O filme “Sob a Pele do Lobo” (2017), dirigido pelo espanhol Samu Fuentes em seu debut cinematográfico, ilustra vividamente o dia a dia de um homem plenamente adaptado ao seu ambiente. A longa permanência em um vilarejo remoto nas montanhas entre Espanha e França corroeu sua conexão humana, deixando-o com um resquício de humanidade que mais o perturba do que conforta. Fuentes explora essa figura de eremita moderno, projetando nele desejos e temores que ressoam universalmente, destacando como mesmo cercado por muitos, um indivíduo pode se sentir profundamente isolado. 

Na narrativa, a solidão é a companheira constante de Martinon, personagem vivido por Mario Casas, que perdeu a conta dos anos vividos em uma cabana de pedra no século XIX. Sua existência é reduzida às necessidades básicas e à caça de lobos, uma ironia que o faz ocasionalmente deixar seu isolamento para vender as peles. Esse homem tornou-se, metaforicamente, um lobo: ora vulnerável, ora feroz, adaptado à vida selvagem que escolheu. Durante uma dessas saídas, o personagem interage com Severino, um taberneiro interpretado por Kandido Uranga, que sugere que ele substitua seu cão de caça falecido por outro, ou talvez por uma companhia feminina, uma ideia que Martinon inicialmente rejeita. 

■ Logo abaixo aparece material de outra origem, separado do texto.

-- ==== Sys2Proof/Laws/KeepsCompute.lean ====
section
/-! SUPPORT. What the ember, hearth and vector instructions keep. One lemma for each operation, in the order of the definitions. -/

namespace Sys2Proof.Machine

/-! ### OutStage -/

theorem State.hWrites_keeps {s t : State} (a1) (a2) (a3) (h : Keeps s t) : Keeps s (State.hWrites t a1 a2 a3).1 := by
  fun_induction State.hWrites t a1 a2 a3 <;> (try dsimp only) <;> repeat' (with_reducible first
      | exact h | refine ‹_ → _› ?_ | apply State.hWrite_keeps | refine Keeps.of_eq ‹_› ?_)

theorem State.buildBook_keeps {s t : State} (a1) (a2) (h : Keeps s t) : Keeps s (State.buildBook t a1 a2) := by
  unfold State.buildBook
  dsimp only
  repeat' (with_reducible first | exact h | apply State.setTable_keeps | apply State.setHearth_keeps)

theorem State.addHistogram_keeps {s t : State} (a1) (a2) (a3)
    (h : Keeps s t) : Keeps s (State.addHistogram t a1 a2 a3) := by
  unfold State.addHistogram
  dsimp only
  repeat' (with_reducible first
      | exact h | apply State.buildBook_keeps | apply State.setHearth_keeps | apply State.put_keeps | apply Keeps.ite)

theorem State.outRow_keeps {s t : State} (a1 a2 a3 a4) (h : Keeps s t) : Keeps s (t.outRow a1 a2 a3 a4).1 := by
  unfold State.outRow
  extract_lets spill en slot bias
  have hb : Keeps s bias.1 := by
    dsimp only [bias]
    split
    · exact h
    · exact State.hRead_keeps _ _ _ _ h
  refine andRead_keeps hb fun _ _ g => andWrite_keeps (State.hWrites_keeps _ _ _ g) fun _ g => ?_
  repeat' (with_reducible first
      | exact g | apply State.hWrite_keeps | apply State.addStat_keeps | apply State.addHistogram_keeps
      | apply State.sticky_keeps | apply State.setEmber_keeps | split)

theorem State.outRows_keeps {s t : State} (a1) (a2) (a3) (a4)
    (h : Keeps s t) : Keeps s (State.outRows t a1 a2 a3 a4).1 := by
  fun_induction State.outRows t a1 a2 a3 a4 <;> (try dsimp only) <;> repeat' (with_reducible first
      | exact h | refine ‹_ → _› ?_ | apply State.outRow_keeps | refine Keeps.of_eq ‹_› ?_)

/-! ### VecOps -/

theorem State.vecError_keeps {s t : State} (a1) (a2) (a3) (h : Keeps s t) : Keeps s (State.vecError t a1 a2 a3) := by
  unfold State.vecError
  repeat' (with_reducible first | exact h | apply State.hearthError_keeps | apply State.firstErr_keeps)

theorem State.vecFlags_keeps {s t : State} (a1) (a2) (a3) (h : Keeps s t) : Keeps s (State.vecFlags t a1 a2 a3) := by
  unfold State.vecFlags
  dsimp only
  repeat' (with_reducible first | exact h | apply State.sticky_keeps | apply State.put_keeps | apply Keeps.ite)

theorem State.vecEnd_keeps {s t : State} (a1) (a2) (a3) (a4) (h : Keeps s t) : Keeps s (State.vecEnd t a1 a2 a3 a4) := by
  unfold State.vecEnd
  repeat' (with_reducible first | exact h | apply State.bump_keeps | apply State.vecFlags_keeps)

theorem State.setLanes_keeps {s t : State} (a1) (a2) (a3) (h : Keeps s t) : Keeps s (State.setLanes t a1 a2 a3) := by
  unfold State.setLanes
  dsimp only
  repeat' (with_reducible first | exact h | apply State.setHearth_keeps)

theorem State.vecDone_keeps {s t : State} (a1) (a2) (a3) (h : Keeps s t) : Keeps s (State.vecDone t a1 a2 a3) := by
  unfold State.vecDone
  repeat' (with_reducible first | exact h | apply State.vecEnd_keeps | apply State.setLanes_keeps)

theorem vecMap_keeps {s t : State} (a1) (a2) (a3) (a4) (h : Keeps s t) : Keeps s (vecMap a1 a2 t a3 a4) := by
  unfold vecMap
  dsimp only
  repeat' (with_reducible first
      | exact h | apply State.issue_keeps | apply State.vecError_keeps | apply State.vecDone_keeps | split)

/-! ### Ember -/

theorem runWord_keeps {s t : State} (a1) {f} (a2 a3) (hf : ∀ u, Keeps u (f a2 a3 u)) (h : Keeps s t) :
    KeepsO s (runWord a1 f a2 a3 t) := by
  unfold runWord
  split
  · exact Keeps.next (h.trans (hf _))
  · exact Keeps.next h
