theorem State.updateShards_keeps {s t : State} (a1) (a2) (a3) (a4) (a5)
    (h : Keeps s t) : Keeps s (State.updateShards a1 a2 a3 a4 t a5).1 := by
  fun_induction State.updateShards a1 a2 a3 a4 t a5 <;> (try dsimp only) <;> repeat' (with_reducible first
      | exact h | refine ‹_ → _› ?_ | apply State.updateBlocks_keeps | refine Keeps.of_eq ‹_› ?_)

theorem State.noteUpdate_keeps {s t : State} (a1) (a2) (a3) (h : Keeps s t) : Keeps s (State.noteUpdate t a1 a2 a3) := by
  unfold State.noteUpdate
  dsimp only
  repeat' (with_reducible first | exact h | apply State.noteFlags_keeps | apply State.post_keeps | apply Keeps.ite)

theorem State.runUpdate_keeps {s t : State} (a1) (h : Keeps s t) : Keeps s (State.runUpdate t a1).1 := by
  unfold State.runUpdate
  dsimp only
  repeat' (with_reducible first
      | exact h | exact Keeps.rfl | apply State.readUpdate_keeps | apply State.updateShards_keeps
      | apply State.noteUpdate_keeps | refine Keeps.of_eq ‹_› ?_ | fail_if_no_progress apply Keeps.fields
      | apply Keeps.foldl | split | intro _ _)

/-! ### Ingest -/

theorem State.setPrepared_keeps {s t : State} (a1) (a2) (h : Keeps s t) : Keeps s (State.setPrepared t a1 a2) := by
  unfold State.setPrepared
  dsimp only
  repeat' (with_reducible first | exact h | fail_if_no_progress apply Keeps.fields | apply Keeps.ite)

theorem State.freeSteps_keeps {s t : State} (a1) (h : Keeps s t) : Keeps s (State.freeSteps t a1) := by
  unfold State.freeSteps
  repeat' (with_reducible first | exact h | apply State.setPrepared_keeps)

theorem State.loadBind_keeps {s t : State} (a1) (a2) (h : Keeps s t) : Keeps s (State.loadBind t a1 a2) := by
  unfold State.loadBind
  dsimp only
  repeat' (with_reducible first
      | exact h | exact Keeps.rfl | apply State.put_keeps | apply State.setPrepared_keeps | apply Keeps.foldl
      | apply Keeps.ite | intro _ _)

theorem State.unbind_keeps {s t : State} (a1) (h : Keeps s t) : Keeps s (State.unbind t a1) := by
  unfold State.unbind
  dsimp only
  repeat' (with_reducible first
      | exact h | exact Keeps.rfl | apply State.put_keeps | apply State.setPrepared_keeps | apply Keeps.foldl
      | intro _ _)

theorem bindWork_keeps {s t : State} (a1) (h : Keeps s t) : Keeps s (bindWork t a1) := by
  unfold bindWork
  dsimp only
  repeat' (with_reducible first
      | exact h | apply State.readMem_keeps | apply State.complete_keeps | apply State.askHost_keeps
      | apply State.loadBind_keeps | apply State.put_keeps | fail_if_no_progress apply Keeps.fields | apply Keeps.ite)

theorem State.ingErr_keeps {s t : State} (a1) (a2) (h : Keeps s t) : Keeps s (State.ingErr t a1 a2) := by
  unfold State.ingErr
  repeat' (with_reducible first | exact h | apply State.firstErr_keeps)

theorem State.stopRing_keeps {s t : State} (a1) (a2) (h : Keeps s t) : Keeps s (State.stopRing t a1 a2) := by
  unfold State.stopRing
  repeat' (with_reducible first | exact h | apply State.ingErr_keeps | apply State.put_keeps)

theorem State.ringTail_keeps {s t : State} (a1) (a2) (h : Keeps s t) : Keeps s (State.ringTail t a1 a2) := by
  unfold State.ringTail
  dsimp only
  repeat' (with_reducible first | exact h | apply State.stopRing_keeps | apply State.put_keeps | apply Keeps.ite)

theorem State.setStep_keeps {s t : State} (a1) (a2) (h : Keeps s t) : Keeps s (State.setStep t a1 a2) := by
  unfold State.setStep
  repeat' (with_reducible first | exact h | apply State.setPrepared_keeps)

A trama se aprofunda quando Martinon propõe comprar Pascuala, uma mulher local, de seu pai, em um arranjo típico de sociedades menos desenvolvidas. Ruth Diaz, no papel de Pascuala, retrata a angústia de uma mulher que, embora goste de Martinon, não deseja se tornar sua esposa. O relacionamento entre eles, desprovido de diálogos extensos, é marcado por uma beleza sombria. Após uma reviravolta, Adela, interpretada por Irene Escolar, entra na vida de Martinon como sua nova companheira, adaptando-se mais facilmente ao ambiente hostil e ao temperamento bruto de Martinon. Fuentes gradualmente revela uma mudança no caçador, que começa a abrir-se para Adela, sugerindo uma possível redenção através do amor. 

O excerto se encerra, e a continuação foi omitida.